-- ==== Sys2Proof/Syntax.lean ====
section
/-! DEFINITION. The commands of the core: one constructor for each row of spec/opcode_table.json (30_encoding.md R103). -/

namespace Sys2Proof

/-- A command. Only SM4_ROUND and SM3_PADBLK have an operand, the index IDX (30_encoding.md R102). -/
inductive Instr where
  /-- NOP, 0x00 (40_command_cycle.md R140). -/
  | nop
  /-- SM4_SBOX, 0x01 (42_sm4_commands.md R200). -/
  | sm4Sbox
  /-- SM4_TAU, 0x02 (R201). -/
  | sm4Tau
  /-- SM4_L, 0x03 (R202). -/
  | sm4L
  /-- SM4_LK, 0x04 (R203). -/
  | sm4Lk
  /-- SM4_T, 0x05 (R204). -/
  | sm4T
  /-- SM4_TK, 0x06 (R205). -/
  | sm4Tk
  /-- SM4_ROUND, 0x07, `idx` the round-key index (R206). -/
  | sm4Round (idx : Nat)
  /-- SM4_KEYEXP, 0x08 (R207). -/
  | sm4Keyexp
  /-- SM4_ENC, 0x09 (R208). -/
  | sm4Enc
  /-- SM4_DEC, 0x0A (R209). -/
  | sm4Dec
  /-- SM4_FINAL, 0x0B (R210). -/
  | sm4Final
  /-- SM3_INIT, 0x10 (44_sm3_commands.md R280). -/
  | sm3Init
  /-- SM3_P0, 0x11 (R281). -/
  | sm3P0
  /-- SM3_P1, 0x12 (R282). -/
  | sm3P1
  /-- SM3_PADBLK, 0x13, `idx` the block index (R283). -/
  | sm3Padblk (idx : Nat)
  /-- SM3_EXPAND, 0x14 (R284). -/
  | sm3Expand
  /-- SM3_COMPRESS, 0x15 (R285). -/
  | sm3Compress
  /-- SM3_DIGEST, 0x16 (R286). -/
  | sm3Digest
  deriving DecidableEq, Repr

end Sys2Proof
end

-----

About this task
Among the lines of the preceding data, which ones hold the word "index"? List them.

Solution to this task
/-- A command. Only SM4_ROUND and SM3_PADBLK have an operand, the index IDX (30_encoding.md R102). -/
  /-- SM4_ROUND, 0x07, `idx` the round-key index (R206). -/
  /-- SM3_PADBLK, 0x13, `idx` the block index (R283). -/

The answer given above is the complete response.